The truth of the matter is that besides the diagnosis of “ob*sity” in and of itself (which isn’t a disease, but an attempt to pathologize fat bodies), there is simply no health condition or disease that fat people get that thin people don’t also get.

Advocating Around Weight Stigma

Ultimately, if you can do it, it’s really best to find a doctor that you trust or that is committed to Health At Every Size® (HAES®) and to talk openly with him or her about your own experiences of weight stigma and healthcare trauma. Sometimes working with a therapist or an anti-diet coach can help you to feel more able to talk to your doctor. Sometimes having an anti-fat bias health advocate with you to facilitate these conversations can be helpful. The advent of telehealth has made finding a doctor who practices HAES® a little more accessible, as well as in finding a therapist or coach to help you deal with these issues.

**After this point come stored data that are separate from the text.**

-- ==== Sys2Proof/Machine/Stream.lean ====
section
/-! DEFINITION. Streams: starting one, the sluice's arbitration, chunks in flight and landing, consumer buffer lines,
completion, releases, tokens at a sluice (R206 to R235, R302, R303, R370 to R372, R380, R381; tables ST-2 to ST-8). -/

namespace Sys2Proof.Machine

/-! ### Core store lines (R160, R163, R217, R218) -/

/-- SRELEASE of a line (table ST-4). -/
def releaseLine (c : Core) (l : Nat) : Core :=
  match tfind c.lines l with
  | some (.present _) => { c with lines := tput c.lines l (if tget 0 c.pins l = 0 then .free else .present true) }
  | _ => c

/-- The physical lines of a ring of a logical core. -/
def ringLines (b : Bound) (off ring : Nat) : List Nat := (List.range ring).map (fun j => (b.base + off) / 1024 + j)

/-- Lines of a ring that lie in no consumer buffer join one: FREE, or PINNED with a release pending where an instruction
pins them (R217). -/
def addRing (c : Core) (ls : List Nat) : Core :=
  ls.foldl (fun c l =>
    match tfind c.lines l with
    | some _ => c
    | none => { c with lines := tput c.lines l (if tget 0 c.pins l = 0 then .free else .present true) }) c

/-- The consumer buffers of a core at the start of a step: every line of the ring of each KIND 0 descriptor is FREE
(R217, R219). -/
def stepLines (s : State) (c : Core) : Core :=
  let c : Core := { c with lines := [], pins := [] }
  c.bound.foldl (fun c b =>
    match lcoreE s b.part b.lcore with
    | none => c
    | some lc => lc.descs.foldl (fun c ws =>
        let d := parseDesc ws
        if d.kind = 0 then addRing c (ringLines b d.dstOff.toNat d.ring) else c) c) c

/-! ### Starting a stream -/

/-- The physical stream context of a local one: the allowance of the partition on the die, filled by logical cores in
ascending order (R207; log entry 23). -/
def physCtx (s : State) (d : DieIx) (p : PartIx) (lcore sctx : Nat) : Nat :=
  let q := s.parts[p]
  let base := match q.allot with | none => 0 | some a => a.strBase.getD d.val 0
  let below := (List.range lcore).map (fun l =>
    match coreOf s p l, lcoreE s p l with
    | some n, some lc => if dieOfCore n = d then lc.nStreams else 0
    | _, _ => 0)
  base + below.sum + sctx

/-- The descriptor words as they stand in the core store (R213). -/
def descWords (c : Core) (b : Bound) (lc : LCoreE) (desc : Nat) : List Word :=
  (List.range 16).map (fun k => word (leNat (readStore c (b.base + lc.descOffset + 128 * desc + 8 * k) 8)))

/-- Change one active stream. -/
def modStream (s : State) (d : DieIx) (phys : Nat) (f : SCtx → SCtx) : State :=
  modSluice s d (fun x => match tfind x.ctxs phys with | none => x | some t => { x with ctxs := tput x.ctxs phys (f t) })

/-- The active stream of a physical context. -/
def streamAt (s : State) (d : DieIx) (phys : Nat) : Option SCtx := tfind (s.sluices[d]).ctxs phys

/-- Source address of a stream position. -/
def srcAddr (x : SCtx) (p : Nat) : Nat := (strideAddr (srcStart x.desc x.srcBase) x.desc.dims x.desc.srcStr p).toNat

/-- Destination address of a stream position (R214). -/
def dstAddr (x : SCtx) (p : Nat) : Nat :=
  if x.desc.kind = 0 then (dstStart x.desc x.dstBase).toNat + p % (1024 * x.desc.ring)
  else (strideAddr (dstStart x.desc x.dstBase) x.desc.dims x.desc.dstStr p).toNat

/-- First position and length of a chunk (R220). -/
def chunkSpan (x : SCtx) (c : Nat) : Nat × Nat := (256 * c, min 256 (x.total - 256 * c))

/-- Cut ascending addresses into contiguous runs of at most `k`, as (index of the first, address, length). -/
def runsOf (k : Nat) : Nat → List Nat → List (Nat × Nat × Nat)
  | _, [] => []
  | i, a :: as =>
    match runsOf k (i + 1) as with
    | (j, b, l) :: rest => if b = a + 1 ∧ j = i + 1 ∧ l < k then (i, a, l + 1) :: rest else (i, a, 1) :: (j, b, l) :: rest
    | [] => [(i, a, 1)]

/-- Bytes held or awaited in the shared prefetch buffer of port die 0 (R381). -/
def prefetchUsed (s : State) : Nat :=
  ((s.pcie.reads.map (·.len)).sum) + ((ixs 2).map (fun d => ((s.sluices[d]).ctxs.map (fun e => e.2.inbuf.length)).sum)).sum

/-- Port die 0 starts host reads for the next positions of a space 3 stream, up to 64 KiB ahead of its next chunk, within
the shared buffer of 8 MiB and 768 outstanding reads; bytes that the vestibule already holds for a replay are not read
(R303, R381). One call asks for one chunk's positions. -/
def hostAsk (s : State) (d : DieIx) (phys : Nat) : State :=
  match streamAt s d phys with
  | none => s
  | some x =>
    let (lo, len) := chunkSpan x (x.asked / 256)
    if x.desc.src ≠ 3 ∨ x.ending = true ∨ (s.parts[x.part]).discarding = true ∨ len = 0 ∨ 256 * x.granted + 65536 < lo + len ∨ 8 * 2 ^ 20 < prefetchUsed s + len then s
    else if (s.parts[x.part]).step = .solo ∨ (vestInput s x.part x.lcore x.inst x.descIx lo).isSome then
      modStream s d phys (fun x => { x with asked := x.asked + 256 })
    else
      let rs := runsOf 4096 0 ((List.range len).map (fun j => srcAddr x (lo + j)))
      if 768 < s.pcie.reads.length + rs.length then s
      else
        let s := modStream s d phys (fun x => { x with asked := x.asked + 256 })
        each rs s (fun s r =>
          emit { s with pcie := { s.pcie with reads := s.pcie.reads ++ [⟨d.val, phys, some (lo + r.1), x.part, r.2.1, r.2.2⟩] } }
            (.hostRead x.part r.2.1 r.2.2))

/-- As many chunks of host reads as may leave now. -/
def hostAskAll (s : State) (d : DieIx) (phys : Nat) : State := each (List.range 256) s (fun s _ => hostAsk s d phys)

/-- SSTART: the checks of table ST-7, then the headgate of R210, then the stream context becomes active (R208 to R210). -/
def execSstart (n : CoreIx) (g : Guard) (saSrc saDst : Reg) (sctx : Fin 64) (desc : BitVec 16) (cnt : Option Cnt) (s : State) : Res :=
  .next (issue s n g 2 [saSrc, saDst] (fun s i b lc =>
    let x := ctxOf s n i
    let ws := descWords s.cores[n] b lc desc.toNat
    match sstartCheck s n b lc ws (rd x saSrc) (rd x saDst) sctx.val desc.toNat with
    | some (k, v) => operandRange s n i 3 k v
    | none =>
      headgate s n i b [.queue .stream, .sctxIdle sctx.val] (fun s =>
        let d := dieOfCore n
        let phys := physCtx s d b.part b.lcore sctx.val
        let de := parseDesc ws
        let key := 65536 * b.lcore + desc.toNat
        let inst := tget 0 (s.parts[b.part]).starts key
        let t : SCtx :=
          { part := b.part, lcore := b.lcore, sctx := sctx.val, core := n, ctx := i, pc := x.pc, cnt := cnt, descIx := desc.toNat
            desc := de, srcBase := rd x saSrc, dstBase := rd x saDst, total := descTotal de, granted := 0, landed := 0
            age := 0, waited := 0, aged := false, queued := true, ending := false, chunks := [], buf := [], inst := inst
            asked := 0, inbuf := [], flush := false, flushed := false }
        let s := modSluice s d (fun q => { q with ctxs := tput q.ctxs phys t })
        let s := modPart s b.part (fun q => { q with starts := tset 0 q.starts key (inst + 1) })
        let s := modCore s n (fun c =>
          let c := { c with sq := c.sq ++ [⟨i, .start phys⟩] }
          if de.kind = 0 ∧ rd x saDst ≠ 0 then addRing c (ringLines b (dstStart de (rd x saDst)).toNat de.ring) else c)
        hostAskAll (advance s n i 2) d phys)))

/-- SRELEASE: check 0x8 of table ST-7, then the stream queue (R212). -/
def execSrelease (n : CoreIx) (g : Guard) (saOff : Reg) (lines : Nat) (cnt : Option Cnt) (s : State) : Res :=
  .next (issue s n g 2 [saOff] (fun s i b lc =>
    let a := (rd (ctxOf s n i) saOff).toNat
    if a % 1024 ≠ 0 ∨ lc.footprint < a + 1024 * lines then operandRange s n i 3 8 a
    else
      headgate s n i b [.queue .stream] (fun s =>
        advance (modCore s n (fun c => { c with sq := c.sq ++ [⟨i, .release ((b.base + a) / 1024) lines cnt⟩] })) n i 2)))

/-- SRELEASE_RECORD: the sluice takes an SRELEASE at the head of the core's stream queue, records the release of its lines
and completes it (R212, table ST-4). -/
def execSreleaseRecord (n : CoreIx) (s : State) : Res :=
  if asleep s (sluiceDom (dieOfCore n)) then .next s else
  match (s.cores[n]).sq with
  | ⟨i, .release line lines cnt⟩ :: rest =>
    if (s.cores[n]).sqTaken then .next s
    else
      let s := modCore s n (fun c => (List.range lines).foldl (fun c j => releaseLine c (line + j)) { c with sq := rest, sqTaken := true })
      .next (wake (incCnt s n i cnt) n)
  | _ => .next s

/-! ### Arbitration (R220 to R223) -/

/-- Numbers of the paths of table ST-5: the core store of a core, hall buffer to core store and back, HBM3 of the own and of
the other die, host memory, a fabric port. -/
inductive PathNo where
  | core (n : CoreIx) | hallOut | hallIn | hbmOwn | hbmRead | hbmWrite | host | port (f : Nat)
  deriving DecidableEq, Repr

/-- Key of a path's credit pool. -/
def pathKey : PathNo → Nat
  | .hallOut => 1 | .hallIn => 2 | .hbmOwn => 3 | .hbmRead => 4 | .hbmWrite => 5 | .host => 6
  | .port f => 10 + f
  | .core n => 100 + n.val

/-- Lanes of a port in service (R358, R359). -/
def portLanes (s : State) (f : PortIx) : Nat := ((List.range 8).filter (fun l => (s.fab.ports[f]).lanes.getLsbD l)).length

/-- Capacity of a path in bytes per sluice cycle (table ST-5, R358). -/
def pathCap (s : State) : PathNo → Nat
  | .core _ => 256
  | .hallOut => 4096
  | .hallIn => 4096
  | .hbmOwn => if s.fuses.m12 then 2304 else 1536
  | .hbmRead => 1792
  | .hbmWrite => 1792
  | .host => 60
  | .port f => match toFin 18 f with
    | some f => if portLanes s f = 7 then 166 else 190
    | none => 190

/-- The paths of a sluice. -/
def pathsOf (d : DieIx) : List PathNo :=
  ((ixs 40).filter (fun n => dieOfCore n = d)).map .core
    ++ [.hallOut, .hallIn, .hbmOwn, .hbmRead, .hbmWrite, .host] ++ (List.range 18).map .port

/-- Every pool refills by its capacity, up to four cycles' worth (R223). -/
def refill (s : State) (d : DieIx) : State :=
  modSluice s d (fun x =>
    { x with credit := (pathsOf d).foldl (fun t k => tset 0 t (pathKey k) (min (tget 0 t (pathKey k) + pathCap s k) (4 * pathCap s k))) x.credit })

/-- The channel and position of a space 4 address (R370). -/
def chanPos (a : Nat) : Nat × Nat := (a / 2 ^ 40, a % 2 ^ 40)

/-- The port that PUT or CONTRIB frames to a rank would leave on (R368). -/
def sendPort (s : State) (p : PartIx) (rank : Nat) (b : FBody) : Option PortIx :=
  let (node, part) := rankNode s p rank
  routePort s ⟨2, 0, p.val, part, node, s.fab.node, 0, 0, b⟩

Ragen Chastain, who is an author, speaker, and educator in the weight and healthcare space, offers more detailed cards than the “don’t weigh” cards that you can print out to take to your doctor, which can either speak for you or help to facilitate a conversation. You can find these cards on her website, Dances with Fat, HERE.

Our health is too important to let weight stigma and anti-fat bias get in the way. Hopefully, some of these tips and ideas will help you to navigate weight stigma at the doctor’s office a little bit better.

*** Note on language. As a person living in a larger body, I personally prefer the term “fat” for many reasons, and so that is the term I use in my writing. Many in the body-positive movement use “higher-weight” person and other language like that. I use those terms interchangeably. Just like other groups of people, those of us living in larger bodies are not a monolith, and in the end, there are only various preferences and no “right or wrong” terminology. I write using my own preferred terms, and I accept that they might or might not be yours.